» Data to use
=-=-=
-- ==== Sys2Proof/Certificates/Slice0/Obligations.lean ====
section
/-! DEFINITION. The statements for the provers. Each docstring names the rule of the spec it formalises. `D<n>` is a decision of
`92_eei_decisions.md`: the spec's own choice, which the statement then rests on (log 11). -/

open Sys2Proof Sys2Proof.Machine

/-! ### Encoding -/

/-- The command words of the spec's listings decode to the operations they stand for, one or more of each family
(R80, the words of `95_test_vectors.md`; D2, D3). -/
def Obligations.ListedWordsDecode : Prop :=
  decode 0x00FFFFFFFF = .ok .pbrst ∧
  decode 0x01ABCDEF12 = .ok (.packb 0x12) ∧
  decode 0x0200003456 = .ok (.packs 0x3456) ∧
  decode 0x0389ABCDEF = .ok (.packi 0x89ABCDEF) ∧
  decode 0x04ABCDEF8A = .ok (.compose 0x8A) ∧
  decode 0x0600000043 = .ok (.rxpush 0x43) ∧
  decode 0x0700000000 = .ok .classify ∧
  decode 0x0800000000 = .ok .opcodeof ∧
  decode 0x0BFFFFFFFF = .ok .decinv ∧
  decode 0x0C000000FF = .ok (.rdb 255) ∧
  decode 0x0D00000109 = .ok (.rds 9 true) ∧
  decode 0x0D00000009 = .ok (.rds 9 false) ∧
  decode 0x0E0000010B = .ok (.rdi 11 true) ∧
  decode 0x1012345678 = .error (.illegalOp 0x10)

/-- Decoding reads the table of R80: `op = cmd[39:32]` selects the operation and each operand is the named slice of
`arg`, whatever the other bits (R82, R84); `op` 0x10 to 0xFF selects none (R83). Rests on D2, D3, D6, D27. -/
def Obligations.DecodeReadsTheOperationTable : Prop :=
  ∀ (w : CmdWord) (op arg : Nat), w.toNat = op * 2 ^ 32 + arg → arg < 2 ^ 32 →
    (op = 0x00 → decode w = .ok .pbrst) ∧
    (op = 0x01 → decode w = .ok (.packb (BitVec.ofNat 8 arg))) ∧
    (op = 0x02 → decode w = .ok (.packs (BitVec.ofNat 16 arg))) ∧
    (op = 0x03 → decode w = .ok (.packi (BitVec.ofNat 32 arg))) ∧
    (op = 0x04 → decode w = .ok (.compose (BitVec.ofNat 8 arg))) ∧
    (op = 0x05 → decode w = .ok .rxclr) ∧
    (op = 0x06 → decode w = .ok (.rxpush (BitVec.ofNat 8 arg))) ∧
    (op = 0x07 → decode w = .ok .classify) ∧
    (op = 0x08 → decode w = .ok .opcodeof) ∧
    (op = 0x09 → decode w = .ok .verify) ∧
    (op = 0x0A → decode w = .ok .trclr) ∧
    (op = 0x0B → decode w = .ok .decinv) ∧
    (op = 0x0C → decode w = .ok (.rdb (BitVec.ofNat 8 arg))) ∧
    (op = 0x0D → decode w = .ok (.rds (BitVec.ofNat 8 arg) (decide (arg / 256 % 2 = 1)))) ∧
    (op = 0x0E → decode w = .ok (.rdi (BitVec.ofNat 8 arg) (decide (arg / 256 % 2 = 1)))) ∧
    (op = 0x0F → decode w = .ok (.rdver (BitVec.ofNat 8 arg))) ∧
    (0x10 ≤ op → decode w = .error (.illegalOp (BitVec.ofNat 8 op)))

/-- Decoding the word of any operation gives it back, with every operand at every value (R80, R82; D2, D3). -/
def Obligations.DecodeOfEncodeIsTheInstruction : Prop :=
  ∀ i : Instr, i.wellFormed = true → decode (encode i) = .ok i

/-- Every word that is written as listings write words (a defined `op`, unused bits 0) is the word of the operation it
decodes to: no bit of it is dropped (R80, R87; D2, D3). -/
def Obligations.EncodeOfDecodeIsTheWord : Prop :=
  ∀ w : CmdWord, w.canonical = true → ∃ i, decode w = .ok i ∧ encode i = w

/-- Argument bits an operation does not name do not change what it decodes to (R84; D27). -/
def Obligations.UnnamedArgumentBitsAreIgnored : Prop :=
  ∀ w w' : CmdWord, w.toNat / 2 ^ 32 = w'.toNat / 2 ^ 32 →
    w.toNat % 2 ^ usedArgBits (w.toNat / 2 ^ 32) = w'.toNat % 2 ^ usedArgBits (w.toNat / 2 ^ 32) →
    decode w = decode w'

/-- The response word carries the status code in bits 35 to 32 and the data below, and the nine codes are 0 to 8
(R81, R170; D1, D4). -/
def Obligations.ResponseWordLayout : Prop :=
  (∀ r : Response, (responseWord r).toNat = (statusCode r.status).toNat * 2 ^ 32 + r.data.toNat) ∧
  [Status.ok, .parameterOverflow, .unknownFrameType, .unknownOpcode, .truncatedFrame, .checksumMismatch,
    .crcInvalidFlag, .wrongFrameFamily, .illegalOp].map statusCode = [0, 1, 2, 3, 4, 5, 6, 7, 8]

/-! ### The step -/

/-- A step with a command word at the head of the host's events that decodes to a well-formed operation is that operation's
`exec`, with the word taken from the port (R12, R59, R80; that words stand in `pending` is the model's choice, log 1). -/
def Obligations.StepRunsTheDecodedInstruction : Prop :=
  ∀ (s : State) (w : CmdWord) (rest : List HostInput) (i : Instr),
    s.pending = .command w :: rest → decode w = .ok i → i.wellFormed = true →
    step s = exec i { codec := s.codec, pending := rest, rsps := s.rsps }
=-=-=
» Task instructions
Keep only the lines from the one containing "def Obligations.StepRunsTheDecodedInstruction : Prop" to the end of the entries, and repeat them exactly.

» Answer box
def Obligations.StepRunsTheDecodedInstruction : Prop :=
  ∀ (s : State) (w : CmdWord) (rest : List HostInput) (i : Instr),
    s.pending = .command w :: rest → decode w = .ok i → i.wellFormed = true →
    step s = exec i { codec := s.codec, pending := rest, rsps := s.rsps }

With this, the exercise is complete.